-- ==== Sys2Proof/Machine/Intake.lean ====
section
/-! DEFINITION. The FIU's intake of the inbound line, a byte at a time (R166). -/

namespace Sys2Proof.Machine

/-- The ticks after which the next byte of an unfinished frame has failed to arrive (R166). -/
def gapTicks : Nat := 4

/-- R166: a tick without a byte. A gap that is complete stands until its event is taken
(assumption 5). -/
def Rx.tick : Rx → Rx
  | .hunting => .hunting
  | .partway bytes quiet => .partway bytes (min gapTicks (quiet + 1))

/-- R166: the bytes of an unfinished frame whose next byte has failed to arrive. -/
def Rx.gap : Rx → Option (List Byte)
  | .hunting => none
  | .partway bytes quiet => if gapTicks ≤ quiet then some bytes else none

/-- One tick of the FIU. -/
def Fiu.tick (f : Fiu) : Fiu := { f with rx := f.rx.tick }

/-- R166: the FIU takes a byte. While it is hunting, a frame mark starts a frame and every other byte is
discarded; the byte that ends a frame makes the command or event that the frame is, and the FIU hunts
again. -/
def Fiu.takeByte (b : Byte) (f : Fiu) : Fiu × Option Instr :=
  match f.rx with
  | .hunting => (if b = frameMark then { f with rx := .partway [] 0 } else f, none)
  | .partway bytes _ =>
    match decodeFrame (bytes ++ [b]) with
    | none => ({ f with rx := .partway (bytes ++ [b]) 0 }, none)
    | some i => ({ f with rx := .hunting }, some i)

end Sys2Proof.Machine
end

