-- ==== Sys2Proof/Machine/Operands.lean ====
section
/-! DEFINITION. The operand forms of chapter 11: codes, table identifiers, the encoding of every
table entry with the RANGE checks of its owner's rule, and the stop digits of SET STOPS. -/

namespace Sys2Proof.Machine

/-! ## Codes (R179, R181) -/

def Result.code : Result → Nat
  | .done => 0 | .queued => 1 | .busy => 2 | .range => 3
  | .conflict => 4 | .locked => 5 | .unknown => 6 | .length => 7

def chamberCode : Chamber → Nat
  | .main => 0 | .solo => 1

def chamberOf : Nat → Option Chamber
  | 0 => some .main | 1 => some .solo | _ => none

def BoardKind.code : BoardKind → Nat
  | .keys => 0 | .tabs => 1 | .studs => 2 | .pistons => 3 | .shoes => 4

def BoardKind.of : Nat → Option BoardKind
  | 0 => some .keys | 1 => some .tabs | 2 => some .studs | 3 => some .pistons | 4 => some .shoes
  | _ => none

def Row.code : Row → Nat
  | .first => 0 | .second => 1

def Row.of : Nat → Option Row
  | 0 => some .first | 1 => some .second | _ => none

def StopKind.code : StopKind → Nat
  | .rank => 0 | .percussion => 1 | .trap => 2 | .tremulant => 3

def StopKind.of : Nat → Option StopKind
  | 0 => some .rank | 1 => some .percussion | 2 => some .trap | 3 => some .tremulant | _ => none

def Fold.code : Fold → Nat
  | .none => 0 | .down => 1 | .up => 2 | .both => 3

def Fold.of : Nat → Option Fold
  | 0 => some .none | 1 => some .down | 2 => some .up | 3 => some .both | _ => Option.none

def StopMode.code : StopMode → Nat
  | .sustained => 0 | .pizzicato => 1 | .single => 2 | .reiterate => 3

def StopMode.of : Nat → Option StopMode
  | 0 => some .sustained | 1 => some .pizzicato | 2 => some .single | 3 => some .reiterate
  | _ => none

def DamperMode.code : DamperMode → Nat
  | .none => 0 | .key => 1 | .always => 2

def DamperMode.of : Nat → Option DamperMode
  | 0 => some .none | 1 => some .key | 2 => some .always | _ => Option.none

def TrapMode.code : TrapMode → Nat
  | .pulse => 0 | .held => 1 | .reiterate => 2 | .counted => 3

def TrapMode.of : Nat → Option TrapMode
  | 0 => some .pulse | 1 => some .held | 2 => some .reiterate | 3 => some .counted | _ => none

def Curve.code : Curve → Nat
  | .linear => 0 | .tapered => 1

def Curve.of : Nat → Option Curve
  | 0 => some .linear | 1 => some .tapered | _ => none

/-! ## Compasses and ranges -/

/-- The highest key of a division (R22). -/
def lastKey (division : Nat) : Nat := if division = 0 then 31 else 60

/-- The keys of a division, ascending (R22). -/
def keysOf (division : Nat) : List Nat := List.range (lastKey division + 1)

/-- The range of a stop's target number by kind (2.2). -/
def targetInRange (kind : StopKind) (target : Nat) : Bool :=
  match kind with
  | .rank => target < 32
  | .percussion => target < 8
  | .trap => target < 32
  | .tremulant => target < 12

/-- The number past the last thing a board kind numbers (R3). -/
def spanEnd (kind : BoardKind) (division : Nat) : Nat :=
  match kind with
  | .keys => lastKey division + 1
  | .tabs => 256
  | .studs => 32
  | .pistons => 64
  | .shoes => 4

/-! ## Entries (R181)

`parse…` answers none where the owner's rule refuses the entry with RANGE. -/

/-- A two's-complement byte as an integer. -/
def signedAt (bs : List Byte) (i : Nat) : Int := (bs.getD i 0).toInt

/-- Low and high halves of a byte. -/
def lowNibble (bs : List Byte) (i : Nat) : Nat := byteAt bs i % 16
def highNibble (bs : List Byte) (i : Nat) : Nat := byteAt bs i / 16

/-- Board Map entry, RANGE step of R3. The division lies in the range of the table in 1.1 whatever
the kind (assumption 13). -/
def parseBoard (bs : List Byte) : Option BoardEntry :=
  (BoardKind.of (byteAt bs 1)).bind fun kind =>
    let e : BoardEntry :=
      { kind := kind, division := byteAt bs 2 % 16,
        row := if byteAt bs 2 / 128 = 1 then .second else .first,
        first := byteAt bs 3, count := byteAt bs 4, debounce := byteAt bs 5,
        timeout := byteAt bs 6 }
    if e.division ≤ 4 ∧ 1 ≤ e.count ∧ e.count ≤ 64 ∧ 1 ≤ e.debounce ∧
        e.debounce ≤ 4 ∧ 10 ≤ e.timeout ∧ e.timeout ≤ 250 ∧
        e.first + e.count ≤ spanEnd kind e.division then some e else none

def BoardEntry.encode (e : BoardEntry) : List Byte :=
  [1, toByte e.kind.code, toByte (e.division + 128 * e.row.code), toByte e.first, toByte e.count,
    toByte e.debounce, toByte e.timeout, 0]

/-- The modes a stop of a kind may have (2.2). -/
def modeFits (kind : StopKind) (mode : StopMode) : Bool :=
  match kind, mode with
  | .rank, .sustained => true
  | .rank, .pizzicato => true
  | .percussion, .single => true
  | .percussion, .reiterate => true
  | _, _ => false

/-- Stop Table entry (R24). Fields absent for the kind are not checked and take their absent form
(R23). -/
def parseStop (bs : List Byte) : Option StopEntry :=
  let division := highNibble bs 0
  (StopKind.of (byteAt bs 1)).bind fun kind =>
    let target := byteAt bs 2
    if ¬ (division ≤ 4 ∧ targetInRange kind target) then none
    else
      let keyed (touch : Row) (e : StopEntry) : Option StopEntry :=
        if byteAt bs 7 ≤ lastKey division ∧ byteAt bs 6 ≤ byteAt bs 7 then
          some { e with touch := touch, lowKey := byteAt bs 6, highKey := byteAt bs 7 }
        else none
      let bare : StopEntry :=
        { division := division, kind := kind, target := target, offset := 0, touch := .first,
          lowKey := 0, highKey := 0, fold := .none, mode := .sustained }
      let pitched : Option StopEntry :=
        (Fold.of (highNibble bs 4)).bind fun fold =>
          (StopMode.of (byteAt bs 5)).bind fun mode =>
            if -24 ≤ signedAt bs 3 ∧ signedAt bs 3 ≤ 36 ∧ modeFits kind mode then
              some { bare with offset := signedAt bs 3, fold := fold, mode := mode }
            else none
      match kind with
      | .tremulant => some bare
      | .trap => (Row.of (lowNibble bs 4)).bind fun touch => keyed touch bare
      | .rank => (Row.of (lowNibble bs 4)).bind fun touch => pitched.bind (keyed touch)
      | .percussion => (Row.of (lowNibble bs 4)).bind fun touch => pitched.bind (keyed touch)

def StopEntry.encode (e : StopEntry) : List Byte :=
  [toByte (1 + 16 * e.division), toByte e.kind.code, toByte e.target, BitVec.ofInt 8 e.offset,
    toByte (e.touch.code + 16 * e.fold.code), toByte e.mode.code, toByte e.lowKey, toByte e.highKey]

/-- Rank Table entry (R28). -/
def parseRank (bs : List Byte) : Option RankEntry :=
  (chamberOf (byteAt bs 3)).bind fun chamber =>
    let e : RankEntry :=
      { lowest := byteAt bs 1, count := byteAt bs 2, chamber := chamber, firstOut := wordAt bs 4 }
    if e.lowest ≤ 127 ∧ 1 ≤ e.count ∧ e.count ≤ 97 ∧ e.lowest + e.count ≤ 128 ∧
        e.firstOut ≤ 4095 ∧ e.firstOut + e.count ≤ 4096 then some e else none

+-------+

▸ **Activity**: From the data above, reproduce word for word the lines running from the line with "table entry with" to the line with "def chamberCode : Chamber → Nat", ends included.

▸ **Exercise result**:
table entry with the RANGE checks of its owner's rule, and the stop digits of SET STOPS. -/

namespace Sys2Proof.Machine

/-! ## Codes (R179, R181) -/

def Result.code : Result → Nat
  | .done => 0 | .queued => 1 | .busy => 2 | .range => 3
  | .conflict => 4 | .locked => 5 | .unknown => 6 | .length => 7

def chamberCode : Chamber → Nat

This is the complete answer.